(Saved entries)
-- ==== Sys2Proof/Certificates/Slice0/Obligations.lean ====
section
/-! DEFINITION. The statements about this machine. Each docstring names the rules of the spec it formalises. -/

open Sys2Proof Sys2Proof.Machine

/-! ## Operation words -/

/-- 30_encoding.md R51: the encoder of each operation, and that encoding and decoding are inverse. -/
def Obligations.EncodeAndDecodeAreInverse : Prop :=
  (∀ v : Word, (encode (.init v)).toNat = v.toNat ∧ (encode (.blk v)).toNat = 2 ^ 32 + v.toNat ∧
    (v.toNat < 2 ^ 8 → (encode (.tail1 v)).toNat = 2 * 2 ^ 32 + v.toNat) ∧
    (v.toNat < 2 ^ 16 → (encode (.tail2 v)).toNat = 3 * 2 ^ 32 + v.toNat) ∧
    (v.toNat < 2 ^ 24 → (encode (.tail3 v)).toNat = 4 * 2 ^ 32 + v.toNat) ∧
    (encode (.fin v)).toNat = 5 * 2 ^ 32 + v.toNat) ∧
  (∀ i : Instr, i.wf = true → decode (encode i) = .ok i) ∧
  (∀ (w : OpWord) (i : Instr), decode w = .ok i → i.wf = true ∧ encode i = w)

/-- 30_encoding.md R50: decoding, total on 35-bit values; how many words are valid; an invalid one is refused. -/
def Obligations.DecoderFollowsItsListing : Prop :=
  (∀ (w : OpWord) (op : Nat) (imm : Word), op = w.toNat / 2 ^ 32 → imm.toNat = w.toNat % 2 ^ 32 →
    (op = 0 → decode w = .ok (.init imm)) ∧
    (op = 1 → decode w = .ok (.blk imm)) ∧
    (op = 2 ∧ imm.toNat / 2 ^ 8 = 0 → decode w = .ok (.tail1 imm)) ∧
    (op = 3 ∧ imm.toNat / 2 ^ 16 = 0 → decode w = .ok (.tail2 imm)) ∧
    (op = 4 ∧ imm.toNat / 2 ^ 24 = 0 → decode w = .ok (.tail3 imm)) ∧
    (op = 5 → decode w = .ok (.fin imm)) ∧
    (op = 2 ∧ imm.toNat / 2 ^ 8 ≠ 0 ∨ op = 3 ∧ imm.toNat / 2 ^ 16 ≠ 0 ∨ op = 4 ∧ imm.toNat / 2 ^ 24 ≠ 0 ∨
      6 ≤ op → ∃ why, decode w = .invalid why)) ∧
  Nat.card (Subtype fun w : OpWord => ∃ i, decode w = .ok i) = 2 ^ 32 * 3 + 2 ^ 8 + 2 ^ 16 + 2 ^ 24 ∧
  (∀ (w : OpWord) (why : Invalid) (s : State), decode w = .invalid why →
    execWord w s = .refused .invalidOperationWord)

/-- 30_encoding.md R48, R49: TAILn words with a high bit set and codes 6 and 7 are no operation words, and the
sequencer never issues one. -/
def Obligations.SequencerIssuesOperationWordsOnly : Prop :=
  (∀ (n : Nat) (w : OpWord), 1 ≤ n → n ≤ 3 → w.toNat / 2 ^ 32 = 1 + n → 2 ^ (8 * n) ≤ w.toNat % 2 ^ 32 →
    decode w = .invalid .tailHighBits) ∧
  (∀ w : OpWord, 6 ≤ w.toNat / 2 ^ 32 → decode w = .invalid .reservedOp) ∧
  (∀ (s : State) (w : OpWord), nextWord s = .word w → ∃ i, decode w = .ok i ∧ i.wf = true)

/-- 30_encoding.md R46: the codes, and the table of masks and matches against the decoder. -/
def Obligations.OpcodeTableAgreesWithDecoder : Prop :=
  (∀ imm : Word, (Instr.init imm).opcode = 0 ∧ (Instr.blk imm).opcode = 1 ∧ (Instr.tail1 imm).opcode = 2 ∧
    (Instr.tail2 imm).opcode = 3 ∧ (Instr.tail3 imm).opcode = 4 ∧ (Instr.fin imm).opcode = 5) ∧
  opcodeTable.map (fun r => r.mnemonic) = ["INIT", "BLK", "TAIL1", "TAIL2", "TAIL3", "FIN"] ∧
  ∀ r ∈ opcodeTable, ∀ w : OpWord,
    r.selects w = true ↔ ∃ i, decode w = .ok i ∧ i.mnemonic = r.mnemonic

/-- 95_test_vectors.md section 2.5: words written out from the encoding decode to what they stand for. -/
def Obligations.WrittenOutWordsDecode : Prop :=
  decode 0b00000000000000000000000000000101010#35 = .ok (.init 0x2A) ∧
  decode 0b00101110100011100110110010101110100#35 = .ok (.blk 0x74736574) ∧
  decode 0b01000000000000000000000000011111111#35 = .ok (.tail1 0xFF) ∧
  decode 0b01100000000000000001111111111111111#35 = .ok (.tail2 0xFFFF) ∧
  decode 0b10000000000111111111111111111111111#35 = .ok (.tail3 0xFFFFFF) ∧
  decode 0b10111111111111111111111111111111111#35 = .ok (.fin 0xFFFFFFFF) ∧
  decode 0x200000100#35 = .invalid .tailHighBits ∧ decode 0x6DEADBEEF#35 = .invalid .reservedOp

/-- 30_encoding.md R53: an operation as it is written assembles to itself; only operands that fit assemble; a
comment changes nothing. -/
def Obligations.WrittenOperationsAssemble : Prop :=
  (∀ i : Instr, i.wf = true → assembleLine (printOp i) = some [i]) ∧
  (∀ (name arg : List Char) (i : Instr), operationOf name arg = some i →
    name = mnemonicChars i ∧ number arg = some i.operand.toNat ∧ i.wf = true) ∧
  (∀ (name arg : List Char) (i : Instr), i.wf = true → name = mnemonicChars i →
    number arg = some i.operand.toNat → operationOf name arg = some i) ∧
  (∀ line note : List Char, '"' ∉ line → ';' ∉ line → assembleLine (line ++ ';' :: note) = assembleLine line)

/-- 30_encoding.md R54: HASH32 expands to the canonical stream of its seed and its bytes; with 2^32 bytes or more, for
which there is no canonical stream, it is an assembly error (R53 on FIN's operand, deduced: log 24). -/
def Obligations.Hash32LineExpandsToTheStream : Prop :=
  ∀ (data : List Byte) (seed : Word),
    (data.length < 2 ^ 32 → assembleLine (printHash data seed) = some (stream data seed)) ∧
    (2 ^ 32 ≤ data.length → assembleLine (printHash data seed) = none)

/-! ## Arithmetic -/

/-- 40_datapath_arith.md R61, R62, R64: addition, multiplication and shifts on 32-bit values. -/
def Obligations.ArithmeticWrapsAt32Bits : Prop :=
  ∀ (a b : Word), (add32 a b).toNat = (a.toNat + b.toNat) % 2 ^ 32 ∧
    (mul32 a b).toNat = (a.toNat * b.toNat) % 2 ^ 32 ∧
    ∀ s, s ≤ 31 → (shr32 a s).toNat = a.toNat / 2 ^ s ∧ (shl32 a s).toNat = (a.toNat * 2 ^ s) % 2 ^ 32

/-- 40_datapath_arith.md R65: the rotate formula, and bit i goes to bit (i + r) mod 32. -/
def Obligations.RotateMovesEveryBit : Prop :=
  ∀ (x : Word) (r : Nat), 1 ≤ r → r ≤ 31 →
    rotl32 x r = (x <<< r) ||| (x >>> (32 - r)) ∧
    ∀ i, i < 32 → (rotl32 x r).getLsbD ((i + r) % 32) = x.getLsbD i

/-- 40_datapath_arith.md R67: MIXK written out, its value at 0, and that it is a bijection. -/
def Obligations.MixkIsABijection : Prop :=
  (∀ k : Word, mixk k = rotl32 (k * 0xCC9E2D51) 15 * 0x1B873593) ∧ mixk 0 = 0 ∧ Function.Bijective mixk

/-- 40_datapath_arith.md R68: ROUND written out, its value at (0, 0), truncating once gives the same, and for
each k it is a bijection in h. -/
def Obligations.RoundIsABijectionInH : Prop :=
  (∀ h k : Word, Sys2Proof.Machine.round h k = rotl32 (h ^^^ mixk k) 13 * 5 + 0xE6546B64) ∧
  (∀ h k : Word, (Sys2Proof.Machine.round h k).toNat =
    ((rotl32 (h ^^^ mixk k) 13).toNat * 5 + 0xE6546B64) % 2 ^ 32) ∧
  Sys2Proof.Machine.round 0 0 = 0xE6546B64 ∧
  ∀ k : Word, Function.Bijective fun h => Sys2Proof.Machine.round h k

/-- 40_datapath_arith.md R69: FMIX written out, its value at 0, and that it is a bijection. -/
def Obligations.FmixIsABijection : Prop :=
  (∀ h a b c d : Word, a = h ^^^ (h >>> 16) → b = a * 0x85EBCA6B → c = b ^^^ (b >>> 13) → d = c * 0xC2B2AE35 →
    fmix h = d ^^^ (d >>> 16)) ∧
  fmix 0 = 0 ∧ Function.Bijective fmix

/-! ## The message space -/

/-- 20_memory.md R33: MemRead is the little-endian sum of its bytes, each zero-extended. -/
def Obligations.MemReadIsTheLittleEndianSum : Prop :=
  ∀ (m : Memory) (addr n : Nat) (b : Nat → Byte), 1 ≤ n → n ≤ 4 →
    (∀ i, i < n → m.readByte (addr + i) = some (b i)) →
    ∃ v, m.memRead addr n = some v ∧ v.toNat = ∑ i ∈ Finset.range n, (b i).toNat * 2 ^ (8 * i) ∧
      (n = 4 → v = (b 0).setWidth 32 ||| ((b 1).setWidth 32 <<< 8) ||| ((b 2).setWidth 32 <<< 16) |||
        ((b 3).setWidth 32 <<< 24))

/-- 20_memory.md R39: with a byte the engine asks for unreadable, the engine stays in ABSORB with BUSY = 1 for
ever and reports nothing. -/
def Obligations.UnreadableByteLeavesTheEngineStuck : Prop :=
  ∀ (s : State) (j : Nat), s.phase = .absorb → s.off.toNat ≤ s.len.toNat → s.moves = [] →
    s.off.toNat ≤ j → j < s.off.toNat + s.bytesAsked → s.msg.readByte j = none →
    s.status = 1 ∧ ∀ n, runs n s = .next s

/-- 20_memory.md R31: the engine writes no memory; over whole steps a byte changes only where the host places one. -/
def Obligations.EngineNeverWritesMemory : Prop :=
  (∀ s t : State, engineStep s = .next t → (∀ a, t.msg.readByte a = s.msg.readByte a) ∧ t.reads = s.reads) ∧
  (∀ (s t : State) (a : Nat), step s = .next t → t.msg.readByte a ≠ s.msg.readByte a →
    ∃ off b rest, s.moves = .place off b :: rest ∧ a = off.toNat ∧ t.msg.readByte a = some b ∧
      (s.phase.busy = true → s.len.toNat ≤ a))

/-- 20_memory.md R42, 46_host_interface.md R132: placing a message byte, and that the model refuses one below LEN
while BUSY (93_implementation_defined.md U4; the refusal is log 12's). -/
def Obligations.PlacedByteIsReadBackOrRefused : Prop :=
  ∀ (s : State) (off : Word) (b : Byte) (rest : List Move), s.moves = .place off b :: rest →
    (s.phase.busy = true ∧ off.toNat < s.len.toNat → step s = .refused .messageChangedWhileBusy) ∧
    (s.phase.busy = false ∨ s.len.toNat ≤ off.toNat →
      ∃ m : Memory, step s = .next { s with msg := m, moves := rest } ∧ m.readByte off.toNat = some b ∧
        ∀ a, a ≠ off.toNat → m.readByte a = s.msg.readByte a)

/-- 20_memory.md R35, 93_implementation_defined.md U7: bytes at LEN and above have no influence on an engine step. -/
def Obligations.BytesBeyondLenHaveNoInfluence : Prop :=
  ∀ (s t : State) (m : Memory), s.Inv → (∀ j, j < s.len.toNat → m.readByte j = s.msg.readByte j) →
    engineStep s = .next t → engineStep { s with msg := m } = .next { t with msg := m }

/-! ## The operations -/

/-- 41_init.md R75: INIT's effect in any state, its word, when it is issued, and the flag. -/
def Obligations.InitLoadsTheSeed : Prop :=
  ∀ (imm : Word) (s : State),
    exec (.init imm) s = .next { s with h := imm, off := 0, phase := .absorb } ∧
    (encode (.init imm)).toNat = imm.toNat ∧
    (nextWord s = .word (encode (.init imm)) ↔ s.phase = .init ∧ imm = s.seed) ∧
    (s.phase = .init → s.status = 1) ∧
    State.status { s with h := imm, off := 0, phase := .absorb } = 1

/-- 42_block.md R80: BLK's effect with the document's steps written out, its word, when it is issued, and that OFF
does not wrap then. -/
def Obligations.BlkMixesOneBlock : Prop :=
  ∀ (imm : Word) (s : State) (a b c d e f : Word),
    a = imm * 0xCC9E2D51 → b = (a <<< 15) ||| (a >>> 17) → c = b * 0x1B873593 →
    d = s.h ^^^ c → e = (d <<< 13) ||| (d >>> 19) → f = e * 5 + 0xE6546B64 →
    exec (.blk imm) s = .next { s with h := f, off := s.off + 4 } ∧
    f = Sys2Proof.Machine.round s.h imm ∧
    (encode (.blk imm)).toNat = 2 ^ 32 + imm.toNat ∧
    (nextWord s = .word (encode (.blk imm)) ↔
      s.phase = .absorb ∧ s.off.toNat + 4 ≤ s.len.toNat ∧ s.msg.memRead s.off.toNat 4 = some imm) ∧
    (nextWord s = .word (encode (.blk imm)) → (s.off + 4).toNat = s.off.toNat + 4 ∧ s.status = 1 ∧
      State.status { s with h := f, off := s.off + 4 } = 1)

**What is required**
Among the entries above, copy exactly only the lines starting with the one containing "Memory) (addr n" and going through the one containing "s.moves = [] →", both ends included.

**Result**
  ∀ (m : Memory) (addr n : Nat) (b : Nat → Byte), 1 ≤ n → n ≤ 4 →
    (∀ i, i < n → m.readByte (addr + i) = some (b i)) →
    ∃ v, m.memRead addr n = some v ∧ v.toNat = ∑ i ∈ Finset.range n, (b i).toNat * 2 ^ (8 * i) ∧
      (n = 4 → v = (b 0).setWidth 32 ||| ((b 1).setWidth 32 <<< 8) ||| ((b 2).setWidth 32 <<< 16) |||
        ((b 3).setWidth 32 <<< 24))

/-- 20_memory.md R39: with a byte the engine asks for unreadable, the engine stays in ABSORB with BUSY = 1 for
ever and reports nothing. -/
def Obligations.UnreadableByteLeavesTheEngineStuck : Prop :=
  ∀ (s : State) (j : Nat), s.phase = .absorb → s.off.toNat ≤ s.len.toNat → s.moves = [] →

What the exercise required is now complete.